WHAT YOU HAVE TO DO:
The response must contain each line of the material that holds "instruction".

DATASET RECORDS:
-- ==== Sys2Proof/Laws/PerInstr.lean ====
section
/-! SUPPORT. Statements about every instruction, one lemma per constructor. `RoundTrip`: the decoder reads back what the
encoder writes. -/

namespace Sys2Proof.Laws.RoundTrip

/-- The word of a well-formed instruction decodes to it; a step of another agent has no word. -/
def Statement (i : Instr) : Prop := i.wellFormed = true → ∀ w, encode i = some w → decode w = .ok i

SOLUTION FOR THIS EXERCISE:
/-! SUPPORT. Statements about every instruction, one lemma per constructor. `RoundTrip`: the decoder reads back what the
/-- The word of a well-formed instruction decodes to it; a step of another agent has no word. -/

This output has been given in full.